Type: Task Priority: Major
Reporter: Sergei Petrunia Assignee: Varun Gupta (Inactive)
Resolution: Fixed Votes: 1
Labels: None

Issue Links:
PartOf
is part of MDEV-6111 optimizer trace Closed

 Description   

This task is for checking how optimizer trace uses different parts of the server.

Done:

  • Condition transformation (DONE)
  • KEYUSE objects (DONE)
  • Range access (DONE)

Not yet handled:

  • EITS: condition selectivities computed for each table (TODO, see below)
  • "Late" ORDER BY optimization (less-defined TODO, see some notes below)
  • Join optimization tracing (TODO: how to do it?)
  • Derived table merging
  • Conversion of subqueries into semi-joins
  • Table elimination


 Comments   
Comment by Sergei Petrunia [ 2018-12-07 ]

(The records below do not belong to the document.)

-- ==== Sys2Proof/Machine/Claims.lean ====
section
/-! DEFINITION. Claims and channels: CLAIM, START, ABANDON, RESULT (R49, R50, R55, R59, R67), the postings applied (R54,
R60, R61), and the expiries of the claim start timer and the stage time limit (R52, R53, R56). -/

namespace Sys2Proof.Machine

/-! ## CLAIM (R49, R50) -/

/-- Whether a stage of a file other than the given one is CLAIMED or RUNNING (R49, check 7). -/
def StageRecords.otherActive (rs : StageRecords) (t : Stage) : Bool :=
  [Stage.runin, .noise, .leak].any fun u => u != t && (rs.get u).state.active

/-- The setpoints of an accepted CLAIM (R50, Table 3-4, R177). -/
def Contents.setpoints (c : Contents) : Stage → List Byte
  | .runin => (c.step 1).bytes
  | .noise => bytesOf 2 c.noiseFields.speed
  | .leak => bytesOf 4 c.leakFields.target ++ bytesOf 4 c.leakFields.tolerance

/-- The stage reserved for a channel, and the channel bound (R50, steps 1 to 3). -/
def State.bindChannel (s : State) (i : SlotId) (f : FileRec) (t : Stage) (c : ChannelId) : State :=
  let s1 := s.setFile i (f.modStage t fun r => { r with state := .claimed, channel := some c })
  s1.setChan c ⟨.claimed, some ⟨s.handleOf i, t⟩, claimLimitMs (s.bank f.bank).contents.claimCode, none⟩

/-- Checks 4 to 9 of CLAIM, and its effect (R49, R50). -/
def claimStage (t : Stage) (c : ChannelId) (i : SlotId) (f : FileRec) (s : State) : Reply :=
  match f.records with
  | none => s.reply .damaged
  | some rs =>
    if !f.holds.isEmpty then s.reply .held
    else if (rs.get t).state ≠ .opened then s.reply .state
    else if rs.otherActive t then s.reply .active
    else if t = .noise ∧ !rs.runin.state.settled then s.reply .order
    else if (s.chan c).state ≠ .idle then s.reply .channel
    else
      ⟨(s.bindChannel i f t c).recompute i, .done,
        (s.handleOf i).bytes ++ (s.bank f.bank).contents.setpoints t⟩

/-- CLAIM's checks and effect (R49, R50). -/
def claimItem (p : PortId) (payload : List Byte) (s : State) : Reply :=
  match Stage.ofByte (payload.getD 12 0) with
  | none => s.reply .range
  | some t =>
    match (s.port p).role.channel with
    | none => s.reply .role
    | some c =>
      if c.stage ≠ t then s.reply .role
      else s.onSerial .claim (serialOf payload) (claimStage t c)

/-- CLAIM (R49, R50). -/
def execClaim (ds : Disturbances) (s : State) : Outcome := .next (s.serveReading .claim ds claimItem)

/-! ## START (R55) -/

/-- The analyzer of a channel at an accepted START (R72, R106, R129). -/
def State.startAnalyzer (s : State) (c : ChannelId) : State :=
  let k := (s.bankOf c).contents
  match c with
  | .ra => s.setMonitor .a (.started (k.step 1))
  | .rb => s.setMonitor .b (.started (k.step 1))
  | .n => { s with input := .started, noise := .started k.noiseFields }
  | .la => s.setLeak .a (.started k.leakFields)
  | .lb => s.setLeak .b (.started k.leakFields)

/-- A stage record at an accepted START: RUNNING, one attempt more (R55). -/
def StageRecord.start (r : StageRecord) : StageRecord := { r with state := .running, attempts := r.attempts + 1 }

/-- An accepted START of the stage a channel is bound to (R55). -/
def State.startStage (s : State) (c : ChannelId) (b : Binding) : State :=
  let limit := (s.bankOf c).contents.stageLimitMs b.stage
  let s1 := s.setChan c ⟨.running, some b, none, some limit⟩
  ((s1.modStage b.handle b.stage StageRecord.start).startAnalyzer c).recompute b.handle.slot

/-- START's checks and effect (R55). -/
def startItem (p : PortId) (payload : List Byte) (s : State) : Reply :=
  match (s.port p).role.channel with
  | none => s.reply .role
  | some c =>
    s.onHandle .start payload fun h s =>
      match (s.chan c).binding with
      | some b => if (s.chan c).state = .claimed ∧ b.handle = h then (s.startStage c b).reply .done else s.reply .state
      | none => s.reply .state

/-- START (R55). -/
def execStart (ds : Disturbances) (s : State) : Outcome := .next (s.serveReading .start ds startItem)

/-! ## ABANDON and RESULT (R59, R67) -/

/-- ABANDON's checks and effect (R59). -/
def abandonItem (p : PortId) (payload : List Byte) (s : State) : Reply :=
  match (s.port p).role.channel with
  | none => s.reply .role
  | some c =>
    s.onHandle .abandon payload fun h s =>
      let ch := s.chan c
      if (ch.state = .claimed ∨ ch.state = .running) ∧ ch.binding.map (·.handle) = some h then
        (s.endStage c ⟨.cutShort, .station, none⟩).reply .done
      else s.reply .state

/-- ABANDON (R59). -/
def execAbandon (ds : Disturbances) (s : State) : Outcome := .next (s.serveReading .abandon ds abandonItem)

/-- Whether a port may read a stage: port 0 every stage, another its own stage type (R67, check 2). -/
def mayRead (p : PortId) (role : Role) (t : Stage) : Bool := p == 0 || role.channel.map ChannelId.stage == some t

/-- RESULT's checks and answer (R67, R177). -/
def resultItem (p : PortId) (payload : List Byte) (s : State) : Reply :=
  match Stage.ofByte (payload.getD 2 0) with
  | none => s.reply .range
  | some t =>
    if !mayRead p (s.port p).role t then s.reply .role
    else
      s.onHandle .result payload fun h s =>
        match s.file h.slot with
        | some f => ⟨s, .done, h.bytes ++ [boolByte f.damaged] ++ blockOf t (f.records.map fun rs => rs.get t)⟩
        | none => s.reply .stale

/-- RESULT (R67). -/
def execResult (ds : Disturbances) (s : State) : Outcome := .next (s.serveReading .result ds resultItem)

/-! ## Postings applied (R54, R60, R61) -/

/-- The granted posting out of the queue (R167). -/
def State.popPosting (s : State) : State :=
  { s with arbiter := { s.arbiter with postings := s.arbiter.postings.tail } }

/-- A posting whose handle is stale: a channel still ENDING on that handle is set free, no file is touched (R61). -/
def State.discardPosting (s : State) (p : Posting) : State :=
  if (s.chan p.channel).state = .ending ∧ (s.chan p.channel).binding.map (·.handle) = some p.handle then
    s.restChannel p.channel
  else s

/-- A granted posting: the handle check, the read of the file, and the posting's own effect unless the read's damage
has ended the channel engine-side in its place (R54, R60, R61, R64). -/
def State.applyPosting (s : State) (item : CaptureItem) (p : Posting) (effect : State → State) : State :=
  let s1 := s.popPosting
  match s1.fileAt p.handle with
  | none => s1.discardPosting p
  | some _ =>
    let s2 := s1.readFile item p.handle.slot
    if (s2.chan p.channel).state = .ending then effect s2 else s2

/-- The effect of an END posting (R60). -/
def State.applyEnd (s : State) (p : Posting) (e : StageEnd) : State :=
  let s1 := s.modStage p.handle p.stage fun r => r.applyEnd (s.retryLimit p.handle p.stage) e
  (s1.restChannel p.channel).recompute p.handle.slot

/-- A stage record at a lapse: OPEN, its channel field cleared (R54). -/
def StageRecord.lapse (r : StageRecord) : StageRecord := { r with state := .opened, channel := none }

/-- The LAPSE notice of a file (R54, R186). -/
def State.noticeLapse (s : State) (i : SlotId) (t : Stage) : State :=
  match s.file i with
  | some f => s.raise .lapse f.serial t.byte
  | none => s

/-- The effect of a LAPSE posting (R54). -/
def State.applyLapse (s : State) (p : Posting) : State :=
  let s1 := s.modStage p.handle p.stage StageRecord.lapse
  ((s1.restChannel p.channel).recompute p.handle.slot).noticeLapse p.handle.slot p.stage

/-- END_POSTING_APPLIED: the arbiter grants an END posting (R60, R167). -/
def execEndPostingApplied (ds : Disturbances) (s : State) : Outcome :=
  .next (s.unlessReset fun s =>
    match s.grant with
    | some (.posting p) =>
      match p.kind with
      | .ended e => (s.disturb ds).applyPosting .endPosting p fun s => s.applyEnd p e
      | .lapse => s
    | _ => s)

/-- LAPSE_POSTING_APPLIED: the arbiter grants a LAPSE posting (R54, R167). -/
def execLapsePostingApplied (ds : Disturbances) (s : State) : Outcome :=
  .next (s.unlessReset fun s =>
    match s.grant with
    | some (.posting p) =>
      match p.kind with
      | .lapse => (s.disturb ds).applyPosting .lapsePosting p fun s => s.applyLapse p
      | .ended _ => s
    | _ => s)

/-! ## Timers of a channel (R52, R53, R56) -/

/-- CLAIM_START_EXPIRY: in CLAIMED the channel makes a LAPSE posting and enters ENDING, with no directive
(R52, R53). -/
def execClaimStartExpiry (c : ChannelId) (s : State) : Outcome :=
  .next (s.unlessReset fun s =>
    match (s.chan c).state, (s.chan c).claimTimer, (s.chan c).binding with
    | .claimed, some _, some b => s.post c b .lapse
    | _, _, _ => s)

/-- STAGE_TIME_LIMIT_EXPIRY: before its evaluation the channel ends the stage TIMEOUT (R56). -/
def execStageTimeLimitExpiry (c : ChannelId) (s : State) : Outcome :=
  .next (s.unlessReset fun s =>
    if (s.chan c).state = .running ∧ (s.chan c).stageTimer.isSome then s.endStage c ⟨.cutShort, .timeout, none⟩ else s)

end Sys2Proof.Machine
end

Condition transformation (DONE)

            "condition_processing": {
              "condition": "WHERE",
              "original_condition": "B.a < A.a",
              "steps": [
                {
                  "transformation": "equality_propagation",
                  "resulting_condition": "B.a < A.a"
                },
                {
                  "transformation": "constant_propagation",
                  "resulting_condition": "B.a < A.a"
                },
                {
                  "transformation": "trivial_condition_removal",
                  "resulting_condition": "B.a < A.a"
                }
              ]
            }

KEYUSE objects (DONE)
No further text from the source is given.